Required work - Return only that part of the material below which starts with the line containing "ascending ordinal. -/" and goes on through the line containing "derivation (R192) -/", restated exactly.

========

-- ==== Sys2Proof/Machine/Huffman.lean ====
section
/-! DEFINITION. The Huffman tree builder's, tree-traversal decoder's and Huffman codec's commands (44_huffman.md). -/

namespace Sys2Proof.Machine

/-! ## The builder (R190, R191) -/

/-- The key of a node, (weight, index) (R190). -/
abbrev Key := Word × Nat

/-- The lexicographic order of keys: smaller weight first, among equal weights the smaller index (R190). -/
def Key.less (x y : Key) : Bool := decide (x.1.toNat < y.1.toNat ∨ (x.1 = y.1 ∧ x.2 < y.2))

/-- The least key of a work-set (the minimum selector, R190); none for the empty set. -/
def leastKey : List Key → Option Key
  | [] => none
  | k :: ks => some (ks.foldl (fun m x => if Key.less x m then x else m) k)

/-- Step 2 of R191: while more than one node remains, merge the two of least key. The first argument bounds the number of
merges; the work-set loses one node at each. -/
def mergeNodes : Nat → List Node → List Key → List Node
  | 0, arena, _ => arena
  | n + 1, arena, work =>
    match leastKey work with
    | none => arena
    | some x =>
      match leastKey (work.erase x) with
      | none => arena
      | some y =>
        mergeNodes n (arena ++ [.internal (x.1 + y.1) (BitVec.ofNat 9 x.2) (BitVec.ofNat 9 y.2)])
          (((work.erase x).erase y) ++ [(x.1 + y.1, arena.length)])

/-- Step 1 of R191: one leaf for each symbol of the alphabet, in ascending ordinal. -/
def leafNodes (freq : Table Word) : List Node :=
  (alphabet freq).map fun a => .leaf a (Table.at freq a)

/-- The first work-set of R191: the keys of the leaves. -/
def leafKeys (freq : Table Word) : List Key :=
  ((alphabet freq).map (Table.at freq)).zipIdx

/-- The arena that HUF_BUILD makes (R191); its root is the last node made. -/
def buildArena (freq : Table Word) : List Node :=
  mergeNodes (alphabet freq).length (leafNodes freq) (leafKeys freq)

/-! ## Code derivation (R192) -/

/-- The leaves below node i with the branch bits from i to each, left 0 and right 1. The first argument bounds the depth. -/
def leafPaths (arena : List Node) : Nat → Nat → CodeList
  | 0, _ => []
  | n + 1, i =>
    match arena[i]? with
    | none => []
    | some (.leaf a _) => [(a, [])]
    | some (.internal _ l r) =>
      (leafPaths arena n l.toNat).map (fun e => (e.1, false :: e.2)) ++
        (leafPaths arena n r.toNat).map (fun e => (e.1, true :: e.2))

/-- DeriveCodes(r): the codes of the tree rooted at r, a one-leaf tree giving the one-bit code 0 (R192). -/
def deriveCodes (arena : List Node) (r : Nat) : CodeList :=
  match arena[r]? with
  | some (.leaf a _) => [(a, [false])]
  | _ => leafPaths arena Config.nnodeMax r

/-- HUF_BUILD (R191). -/
def execHufBuild (s : State) : Result :=
  let arena := buildArena s.freq
  if alphabet s.freq = [] then fail .hufBuild .emptyInput 0 s
  else .next (s.loadHuff arena (arena.length - 1) (alphabet s.freq).length
    (deriveCodes arena (arena.length - 1)))

/-! ## The decode FSM (R194) -/

/-- State WALK of the decode FSM: from node i and stream position pos with `left` bits remaining, to the symbol of the leaf
reached and the position after the last bit consumed; none when the bits run out first. -/
def walkTree (node : Nat → Node) (bit : Nat → Bool) : Nat → Nat → Nat → Option (Symbol × Nat)
  | left, pos, i =>
    match node i with
    | .leaf a _ => some (a, pos)
    | .internal _ l r =>
      match left with
      | 0 => none
      | left' + 1 => walkTree node bit left' (pos + 1) (if bit pos then r.toNat else l.toNat)

/-- One root-to-leaf walk (R194): with a leaf at the root (a one-symbol alphabet) the code is the single bit 0. -/
def State.huffWalk (s : State) : Option (Symbol × Nat) :=
  match s.node s.root.toNat with
  | .leaf a _ => if s.bit .P s.p.rpos then none else some (a, s.p.rpos + 1)
  | .internal _ _ _ => walkTree s.node (s.bit .P) (s.p.wbits - s.p.rpos) s.p.rpos s.root.toNat

/-- HUF_DEC (R194). -/
def execHufDec (s : State) : Result :=
  if s.mode ≠ .huff then fail .hufDec .uninitializedState 0 s
  else if s.p.rpos = s.p.wbits then .next (s.setResult eosWord)
  else match s.huffWalk with
    | none => fail .hufDec .corruptData s.p.rpos s
    | some (a, pos) => .next ((s.setResult (a.setWidth 32)).setRpos .P pos)

/-! ## Metadata (R195, R196) -/

/-- Ser(i) (R195): pre-order, a leaf as 1 and its 8-bit ordinal, an internal node as 0, its left and its right subtree. The
first argument bounds the depth; none when the bound is passed. -/
def serializeTree (node : Nat → Node) : Nat → Nat → Option (List Bool)
  | 0, _ => none
  | n + 1, i =>
    match node i with
    | .leaf a _ => some (true :: natToBits 8 a.toNat)
    | .internal _ l r =>
      match serializeTree node n l.toNat with
      | none => none
      | some left =>
        match serializeTree node n r.toNat with
        | none => none
        | some right => some (false :: (left ++ right))

/-- HUF_MWRITE (R195). A serialized tree is at most 2559 bits and always fits; a longer form, or one that has no end, comes only
from an arena that is no tree, where the model stops (log 7). -/
def execHufMwrite (s : State) : Result :=
  if s.mode ≠ .huff then fail .hufMwrite .uninitializedState 0 s
  else match serializeTree s.node Config.nnodeMax s.root.toNat with
    | none => .fault .arenaNotATree
    | some bits =>
      if Config.treeBitsMax < bits.length then .fault .arenaNotATree
      else .next ((s.clearStream .M).append .M bits)

/-- What Parse() has read of the metadata (R196): the subtree's nodes in pre-order, the position after it, and the counts. -/
structure Parsed where
  nodes : List Node
  pos : Nat
  internals : Nat
  seen : List Symbol

/-- Parse() (R196): the subtree at position pos, whose root gets index k; none at the first failed check. The first argument
bounds the depth, which the internal-node check keeps at most 256. -/
def parseTree (bit : Nat → Bool) (wbits : Nat) : Nat → Nat → Nat → Nat → List Symbol → Option Parsed
  | 0, _, _, _, _ => none
  | n + 1, pos, k, internals, seen =>
    if wbits ≤ pos then none
    else if bit pos then
      let a : Symbol := BitVec.ofNat 8 (bitsToNat ((List.range 8).map fun j => bit (pos + 1 + j)))
      if wbits - (pos + 1) < 8 then none
      else if a ∈ seen then none
      else some { nodes := [.leaf a 0#32], pos := pos + 9, internals := internals, seen := a :: seen }
    else if Config.internalMax < internals + 1 then none
    else
      match parseTree bit wbits n (pos + 1) (k + 1) (internals + 1) seen with
      | none => none
      | some l =>
        match parseTree bit wbits n l.pos (k + 1 + l.nodes.length) l.internals l.seen with
        | none => none
        | some r =>
          some { nodes := .internal 0#32 (BitVec.ofNat 9 (k + 1)) (BitVec.ofNat 9 (k + 1 + l.nodes.length)) :: (l.nodes ++ r.nodes)
                 pos := r.pos, internals := r.internals, seen := r.seen }

/-- The tree of the Huffman metadata in M, if every check of R196 passes: parsing starts at bit 0 and must end at WBITS. -/
def State.parseHuff (s : State) : Option Parsed :=
  match parseTree (s.bit .M) s.m.wbits (Config.internalMax + 2) 0 0 0 [] with
  | none => none
  | some t => if t.pos ≠ s.m.wbits then none else some t

/-- HUF_MREAD (R196). -/
def execHufMread (s : State) : Result :=
  match s.parseHuff with
  | none => fail .hufMread .corruptMetadata 0 s
  | some t => .next ((s.loadHuff t.nodes 0 t.seen.length (deriveCodes t.nodes 0)).setRpos .M s.m.wbits)

/-! ## Arena inspection (R197, R198) -/

/-- The word that NODE_RD returns for a node (R197). -/
def Node.shapeWord : Node → Word
  | .leaf a _ => 0x80000000#32 ||| a.setWidth 32
  | .internal _ l r => l.setWidth 32 <<< 9 ||| r.setWidth 32

/-- The weight of a node (R198). -/
def Node.weight : Node → Word
  | .leaf _ w => w
  | .internal w _ _ => w

/-- NODE_RD i (R197). -/
def execNodeRd (i : BitVec 9) (s : State) : Result :=
  if s.mode ≠ .huff then fail (.nodeRd i) .uninitializedState 0 s
  else if s.nnodes.toNat ≤ i.toNat then fail (.nodeRd i) .badAddress 0 s
  else .next (s.setResult (Node.shapeWord (s.node i.toNat)))

/-- NODE_WT i (R198). -/
def execNodeWt (i : BitVec 9) (s : State) : Result :=
  if s.mode ≠ .huff then fail (.nodeWt i) .uninitializedState 0 s
  else if s.nnodes.toNat ≤ i.toNat then fail (.nodeWt i) .badAddress 0 s
  else .next (s.setResult (Node.weight (s.node i.toNat)))

end Sys2Proof.Machine
end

========

Exercise result -
/-- Step 1 of R191: one leaf for each symbol of the alphabet, in ascending ordinal. -/
def leafNodes (freq : Table Word) : List Node :=
  (alphabet freq).map fun a => .leaf a (Table.at freq a)

/-- The first work-set of R191: the keys of the leaves. -/
def leafKeys (freq : Table Word) : List Key :=
  ((alphabet freq).map (Table.at freq)).zipIdx

/-- The arena that HUF_BUILD makes (R191); its root is the last node made. -/
def buildArena (freq : Table Word) : List Node :=
  mergeNodes (alphabet freq).length (leafNodes freq) (leafKeys freq)

/-! ## Code derivation (R192) -/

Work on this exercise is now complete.